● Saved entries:
-- ==== Sys2Proof/Machine/Lights.lean ====
section
/-! DEFINITION. Chapters 6 and 7: the light channels, their maps, and the pattern requests. -/

namespace Sys2Proof.Machine

/-! ## Channels and maps -/

/-- The map of a channel (R115). -/
def mapOf (s : State) (k : Fin 8) : LightMap := s.cfg.lcu.maps[k]

/-- A light channel's record. -/
def lightOfState (s : State) (k : Fin 8) : LightChan := s.lcu.chans[k]

/-- Replaces a light channel's record. -/
def setLight (k : Fin 8) (c : LightChan) (s : State) : State := s.withLcu { chans := s.lcu.chans.set k c }

/-- Replaces LCU's part of the working configuration. -/
def setLcuCfg (c : LcuCfg) (s : State) : State := s.withCfg { s.cfg with lcu := c }

/-- The action of a side: the on-action while the activity is true (R113). -/
def LightMap.action (m : LightMap) (activity : Bool) : Action := if activity then m.onAction else m.offAction

/-- The channel reads its source, sets its activity and starts the action of that side (R116, R126, R130). -/
def restartLight (s : State) (k : Fin 8) (c : LightChan) : LightChan :=
  let m := mapOf s k
  let a := sourceActive s m.source
  startAction s.cfg.lcu (m.action a) { c with activity := a }

/-- A channel forced off: runner idle, level 0, base level 0 (R125). -/
def LightChan.dark (c : LightChan) : LightChan :=
  { c with forcedOff := true, restart := false, runner := none, level := 0, base := 0 }

/-- The channel of a map that has just been replaced: residual 0 and runner idle; forced off in CUTOFF unless the source is
LOWBATT; otherwise restarted (R116, R125, R129). -/
def remapLight (s : State) (k : Fin 8) (c : LightChan) : LightChan :=
  let c' := { c with runner := none, residual := 0, activity := sourceActive s (mapOf s k).source }
  if s.csc.chassis = .cutoff ∧ (mapOf s k).source ≠ .lowBatt then c'.dark
  else restartLight s k { c' with forcedOff := false }

/-! ## The period start -/

/-- Step 1 of R114: a channel left by a cutoff restarts (R126); one whose source reads differently switches (R119). -/
def lightEvaluate (s : State) (k : Fin 8) (c : LightChan) : LightChan :=
  if c.restart then { restartLight s k c with restart := false }
  else if sourceActive s (mapOf s k).source ≠ c.activity then restartLight s k c
  else c

/-- Step 2 of R114: the base level of the period; a running pattern advances by one period. -/
def lightAction (s : State) (k : Fin 8) (c : LightChan) : LightChan :=
  match c.runner with
  | some r =>
    let x := runPeriod s.cfg.lcu r c.base
    { c with runner := some x.1, base := x.2 }
  | none =>
    match (mapOf s k).action c.activity with
    | .level v => { c with base := v }
    | .pattern _ => c

/-- Step 3 of R114: the scaled brightness; a LOWBATT channel is unscaled in CUTOFF (R121). -/
def scaledLight (s : State) (k : Fin 8) (base : Nat) : Nat :=
  if s.csc.chassis = .cutoff ∧ (mapOf s k).source = .lowBatt then base else base * s.pba.pub.lightScale / 1024

/-- The FRAME thresholds THR[c] (R123). -/
def frameThreshold (c : Nat) : Nat := [0, 8, 4, 12, 2, 10, 6, 14, 1, 9, 5, 13, 3, 11, 7, 15].getD c 0

/-- Step 4 of R114: the level of the period and the residual after it (R122 to R124). -/
def ditherLevel (d : Dither) (b slot residual : Nat) : Nat × Nat :=
  match d with
  | .truncate => (b / 16, residual)
  | .frame => (if frameThreshold slot < b - 16 * (b / 16) then b / 16 + 1 else b / 16, residual)
  | .diffuse =>
    let level := min ((b + residual) / 16) 64
    (level, b + residual - 16 * level)

/-- A channel's period start in the order of R114; a forced-off channel takes none of the steps. -/
def lightPeriod (s : State) (k : Fin 8) (c : LightChan) : LightChan :=
  if c.forcedOff then c
  else
    let c2 := lightAction s k (lightEvaluate s k c)
    let d := ditherLevel (mapOf s k).dither (scaledLight s k c2.base) c2.slot c2.residual
    { c2 with level := d.1, residual := d.2, slot := if 15 ≤ c2.slot then 0 else c2.slot + 1 }
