-- ==== Sys2Proof/Certificates/Slice0/Obligations.lean ====
section
/-! DEFINITION. The statements for the provers. Most rest on `Takes`: the request is the oldest of the intake queue of a running
part and a reply place is free (R179). -/

open Sys2Proof Sys2Proof.Machine

/-! ## The machine and its power -/

/-- The step runs the command at the front of the queue on the rest of the queue; with no command waiting one millisecond passes on the
clocks of a running part, which is the model's choice (log 1). -/
def Obligations.StepRunsTheFrontCommand : Prop :=
  (∀ (c : Instr) (rest : List Instr) (s : State), s.pending = c :: rest → step s = exec c { s with pending := rest }) ∧
  (∀ s : State, s.pending = [] → s.power = .running →
    step s = .next { s with
      now := s.now + 1
      drc := { s.drc with clock := s.drc.clock + 1 }
      wnc := { s.wnc with clock := s.wnc.clock + 1 } }) ∧
  (∀ s : State, s.pending = [] → s.power ≠ .running → step s = .next s)

/-- Every command completes, and none touches the queue of waiting commands or leaves it. -/
def Obligations.CommandsLeaveTheWaitingQueue : Prop :=
  ∀ (i : Instr) (s : State), ∃ t, exec i s = .next t ∧ t.pending = s.pending

/-- RESET held low and the loss of power stop the part and abandon a store, whose image then fails its check; the output lines of a part
that does not run are inactive, and those of a running part follow its records: the drive and winch bridges their duty, brake and mode, the
servo lines the pulse of the frame in progress, the lamp lines their levels, the transmit line its frame (R46, R60, R83, R107, R113, R181,
R188). That a stopped part changes at no command but the three of power is the model's inference (log 7); that RESET without power changes
nothing and how the lines are shown, an asserted winch brake line as 1000, are its choices (logs 24 and 30). -/
def Obligations.StoppedPartIsInactive : Prop :=
  (∀ s : State, s.power ≠ .off → s.pst.writing = none → exec .resetAssert s = .next { s with power := .resetHeld }) ∧
  (∀ s : State, s.power ≠ .off → s.pst.writing ≠ none →
    exec .resetAssert s =
      .next { s with power := .resetHeld, pst := { s.pst with stored := .failsCheck, writing := none } }) ∧
  (∀ s : State, s.power = .off → exec .resetAssert s = .next s) ∧
  (∀ s : State, s.pst.writing = none → exec .powerLost s = .next { s with power := .off }) ∧
  (∀ s : State, s.pst.writing ≠ none →
    exec .powerLost s = .next { s with power := .off, pst := { s.pst with stored := .failsCheck, writing := none } }) ∧
  (∀ s : State, s.power ≠ .running →
    (∀ ch, servoLine s ch = 0) ∧ (∀ ch, driveLines s ch = bridgeOff) ∧ winchLines s = bridgeOff ∧
      (∀ k, lampLine s k = 0) ∧ transmitLine s = []) ∧
  (∀ s : State, s.power = .running →
    (∀ ch, let c := s.drc.chan ch
      (0 < c.output → driveLines s ch = { pwmA := c.output.natAbs, pwmB := 0, brake := 0 }) ∧
      (c.output < 0 → driveLines s ch = { pwmA := 0, pwmB := c.output.natAbs, brake := 0 }) ∧
      (c.output = 0 → driveLines s ch = { pwmA := 0, pwmB := 0, brake := c.brake })) ∧
    (s.wnc.state = .spoolIn ∨ s.wnc.state = .spoolOut ∨ s.wnc.state = .pull → winchMode s = .drive ∧
      (0 ≤ s.wnc.duty → winchLines s = { pwmA := s.wnc.duty.natAbs, pwmB := 0, brake := 0 }) ∧
      (s.wnc.duty ≤ 0 → winchLines s = { pwmA := 0, pwmB := s.wnc.duty.natAbs, brake := 0 })) ∧
    (s.wnc.state = .braked ∨ s.wnc.state = .suspended ∨ s.wnc.state = .stalled → s.csc.chassis ≠ .cutoff →
      winchMode s = .brake ∧ winchLines s = { pwmA := 0, pwmB := 0, brake := 1000 }) ∧
    (s.wnc.state = .free ∨ (s.wnc.state = .braked ∧ s.csc.chassis = .cutoff) → winchMode s = .off ∧ winchLines s = bridgeOff) ∧
    bridgeOff = { pwmA := 0, pwmB := 0, brake := 0 } ∧
    (∀ ch, servoLine s ch = (s.spg.chan ch).lineWidth) ∧ (∀ k, lampLine s k = (lightOfState s k).level) ∧
    (s.lif.tx = none → transmitLine s = []) ∧ (∀ x, s.lif.tx = some x → transmitLine s = x.bytes)) ∧
  (∀ (i : Instr) (s : State), s.power ≠ .running → (∀ enc, i ≠ .powerOn enc) → i ≠ .resetAssert → i ≠ .powerLost →
    exec i s = .next s)
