@[simp] theorem patternStepRefusal_keeps (c : ResultCode) (p : Payload) (s : State) :
    (patternStepRefusal c p s).1.power = s.power ∧ (patternStepRefusal c p s).1.now = s.now ∧
    (patternStepRefusal c p s).1.pending = s.pending ∧ (patternStepRefusal c p s).1.cfg = s.cfg ∧
    (patternStepRefusal c p s).1.csc = s.csc ∧ (patternStepRefusal c p s).1.smx = s.smx ∧ (patternStepRefusal c p s).1.spg = s.spg
    ∧ (patternStepRefusal c p s).1.drc = s.drc ∧ (patternStepRefusal c p s).1.wnc = s.wnc ∧
    (patternStepRefusal c p s).1.lcu = s.lcu ∧ (patternStepRefusal c p s).1.bmn = s.bmn ∧ (patternStepRefusal c p s).1.pba = s.pba
    ∧ (patternStepRefusal c p s).1.lif = s.lif ∧ (patternStepRefusal c p s).1.pst = s.pst := by simp [patternStepRefusal]

@[simp] theorem patternStepOwner_keeps (p : Payload) (s : State) :
    (patternStepOwner p s).1.power = s.power ∧ (patternStepOwner p s).1.now = s.now ∧ (patternStepOwner p s).1.pending = s.pending
    ∧ (patternStepOwner p s).1.csc = s.csc ∧ (patternStepOwner p s).1.smx = s.smx ∧ (patternStepOwner p s).1.spg = s.spg ∧
    (patternStepOwner p s).1.drc = s.drc ∧ (patternStepOwner p s).1.wnc = s.wnc ∧ (patternStepOwner p s).1.lcu = s.lcu ∧
    (patternStepOwner p s).1.bmn = s.bmn ∧ (patternStepOwner p s).1.pba = s.pba ∧ (patternStepOwner p s).1.lif = s.lif ∧
    (patternStepOwner p s).1.pst = s.pst := by unfold patternStepOwner; dsimp only; (repeat' split) <;> simp

@[simp] theorem patternFreeOwner_keeps (p : Payload) (s : State) :
    (patternFreeOwner p s).1.power = s.power ∧ (patternFreeOwner p s).1.now = s.now ∧ (patternFreeOwner p s).1.pending = s.pending
    ∧ (patternFreeOwner p s).1.csc = s.csc ∧ (patternFreeOwner p s).1.smx = s.smx ∧ (patternFreeOwner p s).1.spg = s.spg ∧
    (patternFreeOwner p s).1.drc = s.drc ∧ (patternFreeOwner p s).1.wnc = s.wnc ∧ (patternFreeOwner p s).1.lcu = s.lcu ∧
    (patternFreeOwner p s).1.bmn = s.bmn ∧ (patternFreeOwner p s).1.pba = s.pba ∧ (patternFreeOwner p s).1.lif = s.lif ∧
    (patternFreeOwner p s).1.pst = s.pst := by unfold patternFreeOwner; dsimp only; (repeat' split) <;> simp

@[simp] theorem getPatternOwner_keeps (p : Payload) (s : State) :
    (getPatternOwner p s).1.power = s.power ∧ (getPatternOwner p s).1.now = s.now ∧ (getPatternOwner p s).1.pending = s.pending ∧
    (getPatternOwner p s).1.cfg = s.cfg ∧ (getPatternOwner p s).1.csc = s.csc ∧ (getPatternOwner p s).1.smx = s.smx ∧
    (getPatternOwner p s).1.spg = s.spg ∧ (getPatternOwner p s).1.drc = s.drc ∧ (getPatternOwner p s).1.wnc = s.wnc ∧
    (getPatternOwner p s).1.lcu = s.lcu ∧ (getPatternOwner p s).1.bmn = s.bmn ∧ (getPatternOwner p s).1.pba = s.pba ∧
    (getPatternOwner p s).1.lif = s.lif ∧ (getPatternOwner p s).1.pst = s.pst := by
  unfold getPatternOwner; dsimp only; (repeat' split) <;> simp

/-! ### Chassis -/

@[simp] theorem moveChassis_keeps (new : Chassis) (cause : Cause) (s : State) :
    (moveChassis new cause s).power = s.power ∧ (moveChassis new cause s).now = s.now ∧
    (moveChassis new cause s).freeIndex = s.freeIndex ∧ (moveChassis new cause s).pending = s.pending ∧
    (moveChassis new cause s).cfg = s.cfg ∧ (moveChassis new cause s).smx = s.smx ∧ (moveChassis new cause s).spg = s.spg ∧
    (moveChassis new cause s).drc = s.drc ∧ (moveChassis new cause s).wnc = s.wnc ∧ (moveChassis new cause s).lcu = s.lcu ∧
    (moveChassis new cause s).bmn = s.bmn ∧ (moveChassis new cause s).pba = s.pba ∧ (moveChassis new cause s).pst = s.pst := by
  simp [moveChassis]

@[simp] theorem clearMotion_keeps (s : State) :
    (clearMotion s).power = s.power ∧ (clearMotion s).now = s.now ∧ (clearMotion s).freeIndex = s.freeIndex ∧
    (clearMotion s).pending = s.pending ∧ (clearMotion s).cfg = s.cfg ∧ (clearMotion s).smx = s.smx ∧ (clearMotion s).spg = s.spg
    ∧ (clearMotion s).drc = s.drc ∧ (clearMotion s).wnc = s.wnc ∧ (clearMotion s).lcu = s.lcu ∧ (clearMotion s).bmn = s.bmn ∧
    (clearMotion s).pba = s.pba ∧ (clearMotion s).lif = s.lif ∧ (clearMotion s).pst = s.pst := by simp [clearMotion]

@[simp] theorem enterFailsafe_keeps (cause : Cause) (s : State) :
    (enterFailsafe cause s).power = s.power ∧ (enterFailsafe cause s).now = s.now ∧
    (enterFailsafe cause s).freeIndex = s.freeIndex ∧ (enterFailsafe cause s).pending = s.pending ∧
    (enterFailsafe cause s).cfg = s.cfg ∧ (enterFailsafe cause s).drc = s.drc ∧ (enterFailsafe cause s).lcu = s.lcu ∧
    (enterFailsafe cause s).bmn = s.bmn ∧ (enterFailsafe cause s).pba = s.pba ∧ (enterFailsafe cause s).pst = s.pst := by
  simp [enterFailsafe]

@[simp] theorem enterCutoff_keeps (s : State) :
    (enterCutoff s).power = s.power ∧ (enterCutoff s).now = s.now ∧ (enterCutoff s).freeIndex = s.freeIndex ∧
    (enterCutoff s).pending = s.pending ∧ (enterCutoff s).cfg = s.cfg ∧ (enterCutoff s).bmn = s.bmn ∧ (enterCutoff s).pba = s.pba
    ∧ (enterCutoff s).pst = s.pst := by unfold enterCutoff; split <;> simp

@[simp] theorem linkLost_keeps (cause : Cause) (s : State) :
    (linkLost cause s).power = s.power ∧ (linkLost cause s).now = s.now ∧ (linkLost cause s).freeIndex = s.freeIndex ∧
    (linkLost cause s).pending = s.pending ∧ (linkLost cause s).cfg = s.cfg ∧ (linkLost cause s).drc = s.drc ∧
    (linkLost cause s).lcu = s.lcu ∧ (linkLost cause s).bmn = s.bmn ∧ (linkLost cause s).pba = s.pba ∧
    (linkLost cause s).pst = s.pst := by unfold linkLost; split <;> simp

@[simp] theorem linkRegained_keeps (s : State) :
    (linkRegained s).power = s.power ∧ (linkRegained s).now = s.now ∧ (linkRegained s).freeIndex = s.freeIndex ∧
    (linkRegained s).pending = s.pending ∧ (linkRegained s).cfg = s.cfg ∧ (linkRegained s).smx = s.smx ∧
    (linkRegained s).spg = s.spg ∧ (linkRegained s).drc = s.drc ∧ (linkRegained s).wnc = s.wnc ∧ (linkRegained s).lcu = s.lcu ∧
    (linkRegained s).bmn = s.bmn ∧ (linkRegained s).pba = s.pba ∧ (linkRegained s).lif = s.lif ∧ (linkRegained s).pst = s.pst := by
  simp [linkRegained]

@[simp] theorem enterHold_keeps (s : State) :
    (enterHold s).power = s.power ∧ (enterHold s).now = s.now ∧ (enterHold s).freeIndex = s.freeIndex ∧
    (enterHold s).pending = s.pending ∧ (enterHold s).cfg = s.cfg ∧ (enterHold s).smx = s.smx ∧ (enterHold s).spg = s.spg ∧
    (enterHold s).lcu = s.lcu ∧ (enterHold s).bmn = s.bmn ∧ (enterHold s).pba = s.pba ∧ (enterHold s).pst = s.pst := by
  simp [enterHold]

@[simp] theorem resumeRun_keeps (s : State) :
    (resumeRun s).power = s.power ∧ (resumeRun s).now = s.now ∧ (resumeRun s).freeIndex = s.freeIndex ∧
    (resumeRun s).pending = s.pending ∧ (resumeRun s).cfg = s.cfg ∧ (resumeRun s).smx = s.smx ∧ (resumeRun s).spg = s.spg ∧
    (resumeRun s).drc = s.drc ∧ (resumeRun s).lcu = s.lcu ∧ (resumeRun s).bmn = s.bmn ∧ (resumeRun s).pba = s.pba ∧
    (resumeRun s).pst = s.pst := by simp [resumeRun]

@[simp] theorem writeSetpoint_keeps (p : Payload) (s : State) :
    (writeSetpoint p s).power = s.power ∧ (writeSetpoint p s).now = s.now ∧ (writeSetpoint p s).freeIndex = s.freeIndex ∧
    (writeSetpoint p s).pending = s.pending ∧ (writeSetpoint p s).cfg = s.cfg ∧ (writeSetpoint p s).smx = s.smx ∧
    (writeSetpoint p s).spg = s.spg ∧ (writeSetpoint p s).drc = s.drc ∧ (writeSetpoint p s).wnc = s.wnc ∧
    (writeSetpoint p s).lcu = s.lcu ∧ (writeSetpoint p s).bmn = s.bmn ∧ (writeSetpoint p s).pba = s.pba ∧
    (writeSetpoint p s).lif = s.lif ∧ (writeSetpoint p s).pst = s.pst := by simp [writeSetpoint]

● TASK PROMPT: If a line in the records includes "split", it counts toward the total; report that total by itself.

● RESULT OF THIS EXERCISE: 5